╭─ Data

theorem State.recvAck_noQueue {s : State} {m : HandMsg} {x : Nat} {h : Handover} (hh : s.hoOf m.xfer = some (x, h))
    (hst : h.st = .givenUnconfirmed) (hqueue : h.queue = []) :
    s.recvAck m = (s.forgetExtent x).setHo x (some { h with
      st := .given, queue := [], last := some (hoAck, m), giveEpoch := s.epoch, gaveUp := false }) := by
  simp only [State.recvAck, hh, hst, hqueue, List.foldl_nil]

/-! ### The line of a summary (spec 03 R73, R77) -/

/-- 128-bit records as one number, the first lowest. -/
def ofRecords (l : List Nat) : Nat := l.foldr (fun v n => v + 2 ^ 128 * n) 0

theorem bits_ofRecords (l : List Nat) (hl : ∀ v ∈ l, v < 2 ^ 128) (k : Nat) :
    bits (ofRecords l) (128 * k + 127) (128 * k) = (l[k]?).getD 0 := by
  have hw : 128 * k + 127 + 1 - 128 * k = 128 := by omega
  rw [bits, hw]
  induction l generalizing k with
  | nil => simp [ofRecords]
  | cons v l ih =>
    have hv : v < 2 ^ 128 := hl v List.mem_cons_self
    change (v + 2 ^ 128 * ofRecords l) >>> (128 * k) % 2 ^ 128 = _
    cases k with
    | zero => simpa [Nat.add_mul_mod_self_left] using hv
    | succ k =>
      rw [show 128 * (k + 1) = 128 + 128 * k by omega, Nat.shiftRight_add, Nat.shiftRight_eq_div_pow _ 128,
        Nat.add_mul_div_left _ _ (by decide), Nat.div_eq_of_lt hv, Nat.zero_add,
        ih (fun w hm => hl w (List.mem_cons_of_mem _ hm)) k (by omega), List.getElem?_cons_succ]

theorem bits_toNat_ofNat (w n hi lo : Nat) (h : hi < w) : bits (BitVec.ofNat w n).toNat hi lo = bits n hi lo := by
  rw [BitVec.toNat_ofNat, bits_mod _ _ _ _ h]

/-- Line i of a summary: its records 4 i to 4 i + 3. -/
def lineOfSummary (l : List Nat) (i : Nat) : Line := BitVec.ofNat 512 (ofRecords ((l.drop (4 * i)).take 4))

theorem bits_lineOfSummary (l : List Nat) (hl : ∀ v ∈ l, v < 2 ^ 128) (i k : Nat) (hk : k < 4) :
    bits (lineOfSummary l i).toNat (128 * k + 127) (128 * k) = (l[4 * i + k]?).getD 0 := by
  rw [lineOfSummary, bits_toNat_ofNat _ _ _ _ (by omega),
    bits_ofRecords _ (fun v hv => hl v (List.mem_of_mem_drop (List.mem_of_mem_take hv))), List.getElem?_take_of_lt hk,
    List.getElem?_drop]

theorem State.summaryLine_giving {s : State} {x : Nat} {h : Handover} {g : Hdr} {l : HandMsg} {i : Nat}
    (hho : s.map.ho = [(x, h)]) (hst : h.st = .giving) (hlast : h.last = some (hoGive, l)) (hfeid : h.feid = g.src)
    (hi : 64 * i < l.sumLen.toNat) (harg : g.arg.toNat = l.sumAddr.toNat + 64 * i) :
    s.summaryLine g = some (lineOfSummary h.summary i) := by
  have hoff : g.arg.toNat - l.sumAddr.toNat = 64 * i := by omega
  have hrec : 64 * i / 16 = 4 * i := by omega
  have hle : l.sumAddr.toNat ≤ g.arg.toNat := by omega
  have halign : 64 * i % 64 = 0 := by omega
  have hguard : (g.src == h.feid && decide (l.sumAddr.toNat ≤ g.arg.toNat) &&
      decide (g.arg.toNat - l.sumAddr.toNat < l.sumLen.toNat) && (g.arg.toNat - l.sumAddr.toNat) % 64 == 0) = true := by
    rw [hoff, hfeid, decide_eq_true hle, decide_eq_true hi, halign, beq_self_eq_true]
    rfl
  obtain ⟨st, peer, xfer, queue, feid, last⟩ := h
  dsimp only at hst hlast hguard
  subst hst hlast
  rw [State.summaryLine, hho, List.findSome?_singleton]
  refine (if_pos hguard).trans ?_
  rw [hoff, hrec]
  rfl

theorem State.ydRequest_summary {s : State} {p : PortId} {g : Hdr} {d : Line} (e : Nat) (hb : s.barred p.val = false)
    (hdst : g.dst = s.ownFeid) (hd : s.summaryLine g = some d) :
    s.ydRequest e p g (.rd p g) = s.rspData p.val g stOk d false := by
  simp only [State.ydRequest, hb, hdst, hd, beq_self_eq_true, Bool.false_eq_true, if_false, if_true]

theorem handOverMessages : HandOverMessages := by
  intro s p m x h q hself hho hx hq hfenced hdst
  have hof : s.hoOf m.xfer = some (x, h) := State.hoOf_only hho hx
  refine ⟨?give, ?take, ?commit, ?ack, ?read⟩
  case give =>
    intro hg hst hlast hok hlen
    have e : s.take (.give p m) = s.recvGive m := State.arrive_handMsg rfl rfl hself hfenced hdst hg _ _
    rw [State.recvGive_oneLine hof hst hlast hok hlen hq] at e
    exact ⟨_, _, Ends.of_eq (congrArg (fin s) e) rfl, State.setHo_only hho _, rfl, rfl, rfl, State.sends_sendW _ _ _ _ _ _⟩
  case take =>
    intro l hg hst hlast
    have e : s.take (.take p m) = s.recvTake m := State.arrive_handMsg rfl rfl hself hfenced hdst hg _ _
    rw [State.recvTake_giving hof hst hlast, State.sendHo_port hq, hx] at e
    exact ⟨_, _, Ends.of_eq (congrArg (fin s) e) rfl, State.setHo_only hho _, rfl, rfl, rfl, rfl, State.egress_sendQ _ _ _ _⟩
  case commit =>
    intro hg hst hsum
    have e : s.take (.handoffCommit p m) = s.recvCommit m := State.arrive_handMsg rfl rfl hself hfenced hdst hg _ _
    have hq' : (s.serveQueue x { h with last := none, summary := [] } .owned).portOfFeid m.src = some q := hq
    rw [State.recvCommit_taking hof hst hsum, State.sendYdQ_port hq', hx] at e
    exact ⟨_, _, Ends.of_eq (congrArg (fin s) e) rfl, State.setHo_only hho _, rfl, rfl, rfl, rfl, State.egress_sendQ _ _ _ _⟩
  case ack =>
    intro hg hst hqueue
    have e : s.take (.commitAck p m) = s.recvAck m := State.arrive_handMsg rfl rfl hself hfenced hdst hg _ _
    rw [State.recvAck_noQueue hof hst hqueue] at e
    exact ⟨_, _, Ends.of_eq (congrArg (fin s) e) rfl, State.setHo_only (s := s.forgetExtent x) hho _, rfl, rfl, rfl, rfl, rfl, rfl⟩
  case read =>
    intro g l i ha hown _ _ hst hlast hfeid _ hrec hi harg
    have hline := State.summaryLine_giving hho hst hlast hfeid hi harg
    obtain ⟨-, -, -, -, -, hb, hsmp⟩ := id ha
    have e : s.take (.rd p g) = s.rspData p.val g stOk (lineOfSummary h.summary i) false :=
      (State.deliver_admits ha (State.sampleRequest_off hsmp _) rfl (fun _ _ => Instr.noConfusion)).trans
        (State.ydRequest_summary s.epoch hb hown hline)
    exact ⟨_, _, Ends.of_eq (congrArg (fin s) e) rfl, rfl, fun k hk => bits_lineOfSummary _ hrec i k hk,
      State.sends_sendW _ _ _ _ _ _⟩

/-- Settles O36. The messages and the timers of a hand-over each have the state they end in. Assumption log 92 (a GIVING side at its
limit serves its queue), 6 (the tags of the device's own reads are the next number) and 14 (a timer that no longer applies leaves the
state) mark what the model chose here. -/
theorem handOversProceed : Obligations.HandOversProceed := ⟨handOverMessages, handOverTimers⟩

/-! ### States that differ in registers alone -/

/-- What t changes of s lies in the registers. -/
def State.OnlyRegs (s t : State) : Prop := ∃ r, t = { s with regs := r }

theorem State.OnlyRegs.eq {s t : State} (h : s.OnlyRegs t) : t = { s with regs := t.regs } := by
  obtain ⟨r, rfl⟩ := h; rfl

theorem State.OnlyRegs.pending {s t : State} (h : s.OnlyRegs t) : t.pending = s.pending := by
  obtain ⟨r, rfl⟩ := h; rfl

theorem State.OnlyRegs.mgmt {s t : State} (h : s.OnlyRegs t) : t.mgmt = s.mgmt := by
  obtain ⟨r, rfl⟩ := h; rfl

theorem State.OnlyRegs.refl (s : State) : s.OnlyRegs s := ⟨s.regs, rfl⟩

theorem State.OnlyRegs.setReg {s t : State} (h : s.OnlyRegs t) (a v : Nat) : s.OnlyRegs (t.setReg a v) := by
  obtain ⟨r, rfl⟩ := h; exact ⟨_, rfl⟩

theorem State.OnlyRegs.set {s t : State} (h : s.OnlyRegs t) (f : BlockField) (v i k : Nat) : s.OnlyRegs (t.set f v i k) :=
  h.setReg _ _

theorem State.OnlyRegs.hset {s t : State} (h : s.OnlyRegs t) (g : Page) (f : FieldRef) (v : Nat) : s.OnlyRegs (t.hset g f v) :=
  h.setReg _ _

/-! ### Starting a commit (spec 03 R60, R71) -/

/-- MAP_COMMIT's definition. -/
def mapCommitDef : RegDef := { blk := some .map, off := 0x104, n := 1, stride := 4, pair := 0, flds := [w1s 0 0 0] }

/-- MAP_XFER's definition. -/
def mapXferDef : RegDef := { blk := some .map, off := 0x114, n := 1, stride := 4, pair := 0, flds := [wo 17 0 0, wo 25 18 0] }

theorem regDefAt_mapCommit : regDefAt ⟨.map, 0⟩ 0x104 = some mapCommitDef := rfl

theorem regDefAt_mapXfer : regDefAt ⟨.map, 0⟩ 0x114 = some mapXferDef := rfl

/-- A register field reads the same in two states whose registers do. -/
theorem State.rd_congr {s t : State} (h : ∀ a, t.reg a = s.reg a) (f : BlockField) (i k : Nat) : t.rd f i k = s.rd f i k := by
  rw [State.rd, h, State.rd]

/-- A register that its write leaves as it was. -/
def State.rewritten (s : State) (a : Nat) : State := s.setReg a (s.reg a)

theorem State.reg_rewritten (s : State) (a b : Nat) : (s.rewritten a).reg b = s.reg b := s.reg_setReg_self a b

theorem State.command_mapCommit {s : State} {path : Path} (h : s.Takes path ⟨.map, 0⟩)
    (hc : s.flag MAP_COMMIT_COMMIT = false) :
    s.command path MAP_COMMIT_COMMIT.addr 1 = (s.rewritten MAP_COMMIT_COMMIT.addr).startCommit := by
  have hflag : (s.rewritten MAP_COMMIT_COMMIT.addr).flag MAP_COMMIT_COMMIT = false := by
    rw [State.flag, State.rd_congr (s.reg_rewritten _)]
    exact hc
  have e := s.command_plain path ⟨.map, 0⟩ mapCommitDef .map 0x104 1 h (by decide) (by decide) regDefAt_mapCommit rfl (by decide)
    rfl rfl rfl rfl
  refine e.trans ?_
  change (if bit 1 0 && !(s.rewritten MAP_COMMIT_COMMIT.addr).flag MAP_COMMIT_COMMIT then
    (s.rewritten MAP_COMMIT_COMMIT.addr).startCommit else _) = _
  rw [hflag]
  rfl

/-- MAP_XFER written while no commit's check runs takes effect at once. -/
theorem State.command_mapXfer {s : State} {path : Path} (h : s.Takes path ⟨.map, 0⟩) (hc : s.flag MAP_COMMIT_COMMIT = false)
    (v : Nat) : s.command path MAP_XFER_EXTENT.addr v = (s.rewritten MAP_XFER_EXTENT.addr).xferWrite v := by
  obtain ⟨hm, hn, -, -, hholds⟩ := id h
  have hwaits : s.writeWaits ⟨.map, 0⟩ mapXferDef = false := by
    rw [State.writeWaits, hholds, hc]
    rfl
  have hreg : regAt MAP_XFER_EXTENT.addr = some (⟨.map, 0⟩, mapXferDef) := rfl
  have hwin : winAt MAP_XFER_EXTENT.addr = none := rfl
  have hlock : s.locksOut ⟨.map, 0⟩ mapXferDef MAP_XFER_EXTENT.addr v = false := s.locksOut_noRwl _ _ _ _ rfl
  rw [State.command, if_pos hm, s.mgmtWrite_operator hn hwin, s.pageWrite_takes h hreg hwaits, State.doWrite, hlock]
  rfl

theorem State.flag_startCommit (s : State) : s.startCommit.flag MAP_COMMIT_COMMIT = true := by
  rw [State.flag, State.startCommit, State.rd_set _ _ _ _ _ (by decide) (by decide)]
  rfl

theorem bits_xferValue (x : BitVec 18) (i : BitVec 8) :
    bits (x.toNat + 2 ^ 18 * i.toNat) 17 0 = x.toNat ∧ bits (x.toNat + 2 ^ 18 * i.toNat) 25 18 = i.toNat := by
  have hx := x.isLt
  have hi := i.isLt
  simp only [bits, Nat.shiftRight_eq_div_pow]
  omega

/-- What MAP_XFER leaves in the pending bank. -/
theorem State.extent_xferWrite (s : State) (v y : Nat) :
    (s.xferWrite v).map.pend.extent y =
      if bits v 17 0 = y then insBits (s.map.pend.extent y) 15 8 (bits v 25 18) else s.map.pend.extent y := by
  change Tbl.get (Tbl.putD s.map.pend.extents (bits v 17 0) 0 _) y 0 = _
  rw [Tbl.get_putD]
  split
  next h => rw [h]
  next => rfl

theorem exOwner_insBits (e i : Nat) (h : i < 256) : exOwner (insBits e 15 8 i) = i :=
  (bits_insBits e 15 8 i (by decide)).trans (Nat.mod_eq_of_lt h)

/-! ### The end of a commit's check (spec 03 R60 to R62) -/

/-- Where no management access waits, none goes on. -/
theorem State.releaseAll_none {s : State} (hheld : s.mgmt.held = []) (hent : s.mgmt.heldEnt = []) (hmsgs : s.mgmt.msgs = []) :
    s.releaseAll = s := by
  have hents : s.releaseEnts = s := by
    unfold State.releaseEnts
    split
    · rfl
    · rw [hent]
      change { s with mgmt := { s.mgmt with heldEnt := [] } } = s
      rw [← hent]
  have hwrites : s.releaseHeld = s := by
    unfold State.releaseHeld
    rw [hheld]
    change { s with mgmt := { s.mgmt with held := [] } } = s
    rw [← hheld]
  have hdgrams : s.releaseMsgs = s := by
    unfold State.releaseMsgs
    rw [hmsgs]
    change { s with mgmt := { s.mgmt with msgs := [] } } = s
    rw [← hmsgs]
  rw [State.releaseAll, hents, hwrites, hdgrams]

theorem State.rd_hset_reg (s : State) (g : Page) (h : FieldRef) (v : Nat) (f : BlockField) (i k : Nat)
    (hne : h.at g ≠ f.ref.at ⟨f.blk, i⟩ k) : (s.hset g h v).rd f i k = s.rd f i k := by
  rw [State.rd, State.hset, State.reg_setReg_ne _ _ _ _ hne, State.rd]

/-- The state of a map command's result before the entry it names is latched. -/
def State.resultSet (s : State) (code : Nat) : State :=
  ((s.set MAP_STAT_RESULT code).hset ⟨.map, 0⟩ PG_REASON_CODE code).hset ⟨.map, 0⟩ PG_REASON_OFFSET (if code = 0 then 0 else 0x104)

theorem State.mapResult_some (s : State) (code t i : Nat) :
    s.mapResult code (some (t, i)) = ((s.resultSet code).set MAP_BADENT_INDEX i).set MAP_BADENT_TABLE t := rfl

/-- Latching the entry leaves the fields of other registers. -/
theorem State.rd_mapResult_resultSet (s : State) (code : Nat) (bad : Option (Nat × Nat)) (f : BlockField)
    (h : MAP_BADENT_INDEX.addr ≠ f.ref.at ⟨f.blk, 0⟩) : (s.mapResult code bad).rd f = (s.resultSet code).rd f := by
  cases bad with
  | none => rfl
  | some b =>
    obtain ⟨t, i⟩ := b
    have htable : MAP_BADENT_TABLE.ref.at ⟨.map, 0⟩ ≠ f.ref.at ⟨f.blk, 0⟩ := h
    rw [State.mapResult_some, State.rd_set_reg _ _ _ _ _ _ _ _ htable, State.rd_set_reg _ _ _ _ _ _ _ _ h]

theorem State.rd_mapResult (s : State) (code : Nat) (bad : Option (Nat × Nat)) (h : code < 65536) :
    (s.mapResult code bad).rd MAP_STAT_RESULT = code := by
  rw [State.rd_mapResult_resultSet _ _ _ _ (by decide), State.resultSet, State.rd_hset_reg _ _ _ _ _ _ _ (by decide),
    State.rd_hset_reg _ _ _ _ _ _ _ (by decide), State.rd_set _ _ _ _ _ (by decide) (by decide)]
  exact Nat.mod_eq_of_lt h

theorem State.rd_resultSet_reg (s : State) (code : Nat) (f : BlockField) (h : MAP_STAT_RESULT.addr ≠ f.ref.at ⟨f.blk, 0⟩)
    (hr : PG_REASON_CODE.at ⟨.map, 0⟩ ≠ f.ref.at ⟨f.blk, 0⟩) : (s.resultSet code).rd f = s.rd f := by
  have ho : PG_REASON_OFFSET.at ⟨.map, 0⟩ ≠ f.ref.at ⟨f.blk, 0⟩ := hr
  rw [State.resultSet, State.rd_hset_reg _ _ _ _ _ _ _ ho, State.rd_hset_reg _ _ _ _ _ _ _ hr,
    State.rd_set_reg _ _ _ _ _ _ _ _ h]

/-- The other fields of MAP_STAT stay. -/
theorem State.rd_resultSet_stat (s : State) (code : Nat) (f : BlockField) (h : MAP_STAT_RESULT.addr = f.ref.at ⟨f.blk, 0⟩)
    (hf : f.ref.hi < 16) : (s.resultSet code).rd f = s.rd f := by
  have hr : PG_REASON_CODE.at ⟨.map, 0⟩ ≠ f.ref.at ⟨f.blk, 0⟩ := by rw [← h]; decide
  have ho : PG_REASON_OFFSET.at ⟨.map, 0⟩ ≠ f.ref.at ⟨f.blk, 0⟩ := hr
  rw [State.resultSet, State.rd_hset_reg _ _ _ _ _ _ _ ho, State.rd_hset_reg _ _ _ _ _ _ _ hr,
    State.rd_set_field _ _ _ _ _ _ _ _ h (by decide) (by omega) (.inr hf)]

╰─

Task directions –
Copy out each line of the data where the string "getD" appears.

Result of the exercise –
    bits (ofRecords l) (128 * k + 127) (128 * k) = (l[k]?).getD 0 := by
    bits (lineOfSummary l i).toNat (128 * k + 127) (128 * k) = (l[4 * i + k]?).getD 0 := by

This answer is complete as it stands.